Thanks everyone in advance for your help! What I'm trying to do in PyTorch is something like numpy's setdiff1d. For example given the below two tensors:

t1 = torch.tensor([1, 9, 12, 5, 24]).to('cuda:0')
t2 = torch.tensor([1, 24]).to('cuda:0')

The expected output should be (sorted or unsorted):

torch.tensor([9, 12, 5])

Ideally the operations are done on GPU and no back and forth between GPU and CPU. Much appreciated!

3
You can use numpy operations directly on torch tensors without a copy: torch.from_numpy(np.setdiff1d(t1.numpy(),t2.numpy())) - romeric
Thank you very much @romeric and my apologies that my question was not clearly phrased. I was hoping to use CUDA tensors for this and keep the operations on GPU only, while converting to ndarray requires tensors to be sent back to cpu first. - Shiki.E

3 Answers

3
votes

if you don't want to leave cuda, a workaround could be:

t1 = torch.tensor([1, 9, 12, 5, 24], device = 'cuda')
t2 = torch.tensor([1, 24], device = 'cuda')
indices = torch.ones_like(t1, dtype = torch.uint8, device = 'cuda')
for elem in t2:
    indices = indices & (t1 != elem)  
intersection = t1[indices]  
9
votes

I came across the same problem but the proposed solutions were far too slow when using larger arrays. The following simple solution works on CPU and GPU and is significantly faster than the other proposed solutions:

combined = torch.cat((t1, t2))
uniques, counts = combined.unique(return_counts=True)
difference = uniques[counts == 1]
intersection = uniques[counts > 1]
2
votes

If you don't want a for loop this can compare all values in one go.
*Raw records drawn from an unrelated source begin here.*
/-! ### putRng -/

@[simp] theorem putRng_sec (q : List Byte) (d : Nat) (s : State) : (putRng q d s).sec = s.sec := rfl
@[simp] theorem putRng_sh (q : List Byte) (d : Nat) (s : State) : (putRng q d s).sh = s.sh := rfl
@[simp] theorem putRng_cb (q : List Byte) (d : Nat) (s : State) : (putRng q d s).cb = s.cb := rfl
@[simp] theorem putRng_blen (q : List Byte) (d : Nat) (s : State) : (putRng q d s).blen = s.blen := rfl
@[simp] theorem putRng_w (q : List Byte) (d : Nat) (s : State) : (putRng q d s).w = s.w := rfl
@[simp] theorem putRng_wcnt (q : List Byte) (d : Nat) (s : State) : (putRng q d s).wcnt = s.wcnt := rfl
@[simp] theorem putRng_idxr (q : List Byte) (d : Nat) (s : State) : (putRng q d s).idxr = s.idxr := rfl
@[simp] theorem putRng_wordin (q : List Byte) (d : Nat) (s : State) : (putRng q d s).wordin = s.wordin := rfl
@[simp] theorem putRng_wordout (q : List Byte) (d : Nat) (s : State) : (putRng q d s).wordout = s.wordout := rfl
@[simp] theorem putRng_gfa (q : List Byte) (d : Nat) (s : State) : (putRng q d s).gfa = s.gfa := rfl
@[simp] theorem putRng_gfb (q : List Byte) (d : Nat) (s : State) : (putRng q d s).gfb = s.gfb := rfl
@[simp] theorem putRng_gfr (q : List Byte) (d : Nat) (s : State) : (putRng q d s).gfr = s.gfr := rfl
@[simp] theorem putRng_errcode (q : List Byte) (d : Nat) (s : State) : (putRng q d s).errcode = s.errcode := rfl
@[simp] theorem putRng_errinfo (q : List Byte) (d : Nat) (s : State) : (putRng q d s).errinfo = s.errinfo := rfl
@[simp] theorem putRng_poly (q : List Byte) (d : Nat) (s : State) : (putRng q d s).poly = s.poly := rfl
@[simp] theorem putRng_rom (q : List Byte) (d : Nat) (s : State) : (putRng q d s).rom = s.rom := rfl
@[simp] theorem putRng_rngQueue (q : List Byte) (d : Nat) (s : State) : (putRng q d s).rngQueue = q := rfl
@[simp] theorem putRng_rngDrawn (q : List Byte) (d : Nat) (s : State) : (putRng q d s).rngDrawn = d := rfl
@[simp] theorem putRng_rngAnswers (q : List Byte) (d : Nat) (s : State) : (putRng q d s).rngAnswers = s.rngAnswers := rfl
@[simp] theorem putRng_port (q : List Byte) (d : Nat) (s : State) : (putRng q d s).port = s.port := rfl
@[simp] theorem putRng_answers (q : List Byte) (d : Nat) (s : State) : (putRng q d s).answers = s.answers := rfl
@[simp] theorem putRng_nslot (q : List Byte) (d : Nat) (s : State) : (putRng q d s).nslot = s.nslot := rfl
@[simp] theorem putRng_slot (q : List Byte) (d : Nat) (s : State) (m : Nat) : (putRng q d s).slot m = s.slot m := rfl

/-! ### putW -/

@[simp] theorem putW_sec (ws : WordBuf) (s : State) : (putW ws s).sec = s.sec := rfl
@[simp] theorem putW_sh (ws : WordBuf) (s : State) : (putW ws s).sh = s.sh := rfl
@[simp] theorem putW_cb (ws : WordBuf) (s : State) : (putW ws s).cb = s.cb := rfl
@[simp] theorem putW_blen (ws : WordBuf) (s : State) : (putW ws s).blen = s.blen := rfl
@[simp] theorem putW_w (ws : WordBuf) (s : State) : (putW ws s).w = ws := rfl
@[simp] theorem putW_wcnt (ws : WordBuf) (s : State) : (putW ws s).wcnt = s.wcnt := rfl
@[simp] theorem putW_idxr (ws : WordBuf) (s : State) : (putW ws s).idxr = s.idxr := rfl
@[simp] theorem putW_wordin (ws : WordBuf) (s : State) : (putW ws s).wordin = s.wordin := rfl
@[simp] theorem putW_wordout (ws : WordBuf) (s : State) : (putW ws s).wordout = s.wordout := rfl
@[simp] theorem putW_gfa (ws : WordBuf) (s : State) : (putW ws s).gfa = s.gfa := rfl
@[simp] theorem putW_gfb (ws : WordBuf) (s : State) : (putW ws s).gfb = s.gfb := rfl
@[simp] theorem putW_gfr (ws : WordBuf) (s : State) : (putW ws s).gfr = s.gfr := rfl
@[simp] theorem putW_errcode (ws : WordBuf) (s : State) : (putW ws s).errcode = s.errcode := rfl
@[simp] theorem putW_errinfo (ws : WordBuf) (s : State) : (putW ws s).errinfo = s.errinfo := rfl
@[simp] theorem putW_poly (ws : WordBuf) (s : State) : (putW ws s).poly = s.poly := rfl
@[simp] theorem putW_rom (ws : WordBuf) (s : State) : (putW ws s).rom = s.rom := rfl
@[simp] theorem putW_rngQueue (ws : WordBuf) (s : State) : (putW ws s).rngQueue = s.rngQueue := rfl
@[simp] theorem putW_rngDrawn (ws : WordBuf) (s : State) : (putW ws s).rngDrawn = s.rngDrawn := rfl
@[simp] theorem putW_rngAnswers (ws : WordBuf) (s : State) : (putW ws s).rngAnswers = s.rngAnswers := rfl
@[simp] theorem putW_port (ws : WordBuf) (s : State) : (putW ws s).port = s.port := rfl
@[simp] theorem putW_answers (ws : WordBuf) (s : State) : (putW ws s).answers = s.answers := rfl
@[simp] theorem putW_nslot (ws : WordBuf) (s : State) : (putW ws s).nslot = s.nslot := rfl
@[simp] theorem putW_slot (ws : WordBuf) (s : State) (m : Nat) : (putW ws s).slot m = s.slot m := rfl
Also you can get the non intersection easily too

t1 = torch.tensor([1, 9, 12, 5, 24])
t2 = torch.tensor([1, 24])

# Create a tensor to compare all values at once
compareview = t2.repeat(t1.shape[0],1).T

# Intersection
print(t1[(compareview == t1).T.sum(1)==1])
# Non Intersection
print(t1[(compareview != t1).T.prod(1)==1])
tensor([ 1, 24])
tensor([ 9, 12,  5])